Concern over the use of UHF EPC inlays in PASS cards has led to an extension of the public comment period on the proposed card, which closed in January of this year. The Bush Administration conceived of the card as a cheaper alternative to U.S. passports for citizens making frequent land border crossings, and directed the DHS to implement the program under the Western Hemisphere Travel Initiative. The department then charged its U.S. Customs and Border Protection agency with the task of defining the technology to be used in the card. Of the 4,000 public comments the DHS received regarding the proposed PASS card, Pattinson says, all but three expressed opposition to the use of UHF RFID without data encryption. Still, he notes, "[the agencies] are intransigent in considering the alternatives to [using] insecure RFID tags."

However, he adds, Congress is mandating a delay of 18 months to the PASS program because it is unhappy about "DHS rushing to set this up with insecure technology choices." The sponsors of the briefing hope that during this delay, they can convince Congress to call for more trials of the proposed technology before the PASS cards are rolled out to citizens.

James Wiley, director of electronic documents at RFID chip, tag and reader maker Texas Instruments (TI), provided attendees an overview of the best practices his company recommends for the use of RFID in identity documents.

In any identity authentication system deployed by the government, Wiley explained, "there are two players: the citizen, whose identity is being challenged, and the government, who is working to authenticate the citizen. Both groups have serious and legitimate concerns, and any best practices need to address both groups." He added that "Security need not be attained at the price of privacy or operational efficiency," maintaining that clear rules must be set, pertaining both to the procedural and technological aspects of the identification system.

On the procedural side, Wiley stated, the government must inform each citizen, in advance, about which personally identifiable information is being collected, where this data is being collected, how it is being saved and with whom it is being shared. Citizens must also have a means of correcting inaccurate data linked to them through the identification system, and, whenever possible, their participation in the system should be voluntary.

On the technology side, he said, any RF-enabled identity document, and the reader used to collect data from that document, must each be authenticated by the government agency before any data is transmitted between the card and reader, to ensure both elements are legitimate and authorized. Moreover, all data transmitted via RF signals between a card and reader should be encrypted to protect it from being captured by an unauthorized party.

"RFID encompasses an incredibly wide range of technologies, and there are a lot of different flavors of this stuff," Wiley said, pointing in particular to the differences between the high-frequency cryptographically protected RFID inlays used in many identification and payment systems, and the long-range UHF inlays, incapable of supporting data encryption, that the DHS wants to use in the PASS card. TI manufactures both HF inlays that support data encryption and UHF inlays that do not.

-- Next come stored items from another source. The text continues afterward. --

/-- R286, R287: the frame is a halt frame once MACsec has passed it; where CONSUME = 0 it also enters Screen. -/
def execHaltFrameReceive (node : Fin 56) (bytes : List Byte) (s : State) (sec : SecMark := .clear) (plca : Byte := 0xFF#8) :
    Host.Outcome State Fault Refusal :=
  let x := macsecCheck s node (s.localNs - sinceFirst s node bytes.length cleanLine / 1000) sec bytes
  .next (if lineUp s node ∧ fcsOk bytes ∧ x.failed = false ∧ x.drop = false ∧ isHalt s node x.bytes then frameArrives s node bytes cleanLine sec plca
    else s)

/-- R321: loss of link: a frame in reception, of which the bytes given have come, goes to Screen marked errored; then the node goes down. -/
def execPhyLinkLoss (node : Fin 56) (s : State) (cut : List Byte := []) : Host.Outcome State Fault Refusal :=
  let s := if lineUp s node ∧ cut ≠ [] then frameArrives s node cut { cleanLine with errored := true } .clear 0xFF#8 else s
  .next (linkDown s node 1)

end Sys2Proof.Machine
end

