-- ==== Sys2Proof/Machine/Lookup.lean ====
section
/-! DEFINITION. Machine/Lookup.lean: the lookup complex: exact-match tables with their buckets, overflow, learning,
eviction and relocation, routing domains, ageing, and the LKP, LRN and DEL instructions (R163 to R193). -/

namespace Sys2Proof.Machine

/-! ### Tables and tiers (R163 to R165, R169) -/

def getTable (s : State) (t : Nat) : Option LTable := tblGet none s.lookup.tables t
def setTable (s : State) (t : Nat) (x : Option LTable) : State :=
  { s with lookup := { s.lookup with tables := tblSet none s.lookup.tables t x } }

def getTier (s : State) (dram : Bool) : LTier := if dram then s.lookup.dram else s.lookup.onDie
def setTier (s : State) (dram : Bool) (x : LTier) : State :=
  if dram then { s with lookup := { s.lookup with dram := x } } else { s with lookup := { s.lookup with onDie := x } }

/-- Buckets and overflow entries of a tier (Table 5.1). -/
def tierBuckets (dram : Bool) : Nat := if dram then 4194304 else 262144
def tierOvf (dram : Bool) : Nat := if dram then 65536 else 8192

def TableDef.width (d : TableDef) : Nat := 2 ^ d.key
def TableDef.bits (d : TableDef) : Nat := 64 * 2 ^ d.key

/-- The candidate buckets of a key (R169). -/
def tableBuckets (t : Nat) (d : TableDef) (key : Nat) : Nat × Nat := bucketPair t d.bits key d.seed (tierBuckets d.dram)

/-- Word p of a key. -/
def keyPart (key p : Nat) : Nat := key / 2 ^ (64 * p) % 2 ^ 64

/-- Where an entry stands: its first slot, or an overflow entry. -/
inductive Loc where
  | slot (i : Nat)
  | ovf (i : Nat)
  deriving DecidableEq, Repr

def getSlot (s : State) (dram : Bool) (i : Nat) : LSlot := tblGet LSlot.empty (getTier s dram).slots i
def getOvf (s : State) (dram : Bool) (i : Nat) : LSlot := tblGet LSlot.empty (getTier s dram).ovf i

def setSlot (s : State) (dram : Bool) (i : Nat) (x : LSlot) : State :=
  let t := getTier s dram
  setTier s dram { t with slots := tblSet LSlot.empty t.slots i x, keptSlots := tblSet LSlot.empty t.keptSlots i LSlot.empty }
def setOvf (s : State) (dram : Bool) (i : Nat) (x : LSlot) : State :=
  let t := getTier s dram
  setTier s dram { t with ovf := tblSet LSlot.empty t.ovf i x, keptOvf := tblSet LSlot.empty t.keptOvf i LSlot.empty }

/-- Part 0 of an entry, or the overflow entry. -/
def getEntry (s : State) (dram : Bool) (l : Loc) : LSlot := match l with
  | .slot i => getSlot s dram i
  | .ovf i => getOvf s dram i

/-- Changes part 0 of an entry. -/
def modEntry (s : State) (dram : Bool) (l : Loc) (f : LSlot → LSlot) : State := match l with
  | .slot i => setSlot s dram i (f (getSlot s dram i))
  | .ovf i => setOvf s dram i (f (getOvf s dram i))

/-- Changes every part of an entry (R170). -/
def modParts (s : State) (dram : Bool) (l : Loc) (f : LSlot → LSlot) : State := match l with
  | .slot i => (List.range (2 ^ (getSlot s dram i).width)).foldl (fun s p => setSlot s dram (i + p) (f (getSlot s dram (i + p)))) s
  | .ovf i => setOvf s dram i (f (getOvf s dram i))

/-- A slot or overflow entry that no entry uses (R170). -/
def LSlot.isFree (x : LSlot) : Bool := !x.used && x.tag == 0

/-- Whether commit tag c has applied (R172). -/
def tagApplied (s : State) (c : Nat) : Bool := tblGet TagState.free s.lookup.tags c == .applied

/-- visible of R172. -/
def slotVisible (s : State) (x : LSlot) : Bool :=
  x.used && x.vis && (x.tag == 0 || x.tag == 3 || (x.tag == 1 && tagApplied s x.ctag) || (x.tag == 2 && !tagApplied s x.ctag))

/-- data of R172. -/
def slotData (s : State) (x : LSlot) : Nat := if x.tag = 3 ∧ tagApplied s x.ctag then x.pdata else x.data

/-- The aligned groups of w slots of a bucket (R164). -/
def bucketGroups (b w : Nat) : List Nat := (List.range (4 / w)).map (fun j => 4 * b + w * j)

/-- The aligned groups of both candidate buckets, in order. -/
def keyGroups (t : Nat) (d : TableDef) (key : Nat) : List Nat :=
  let b := tableBuckets t d key
  bucketGroups b.1 d.width ++ bucketGroups b.2 d.width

For the benefit of the attendees, Wiley used a prototype PASS card containing an EPC Gen 2 UHF inlay and an off-the-shelf RFID interrogator to show how simple it is to capture and encode the prototype's identification number onto another EPC inlay. "The attendees were amazed by how quickly and easily the Gen 2 tags could be cloned," says Pattinson.

According to Pattinson, Gemalto and the other companies and groups at the briefing will continue to petition for the establishment of a technology trial in which EPC tags will be tested alongside high-frequency data-encrypted tags and other technologies.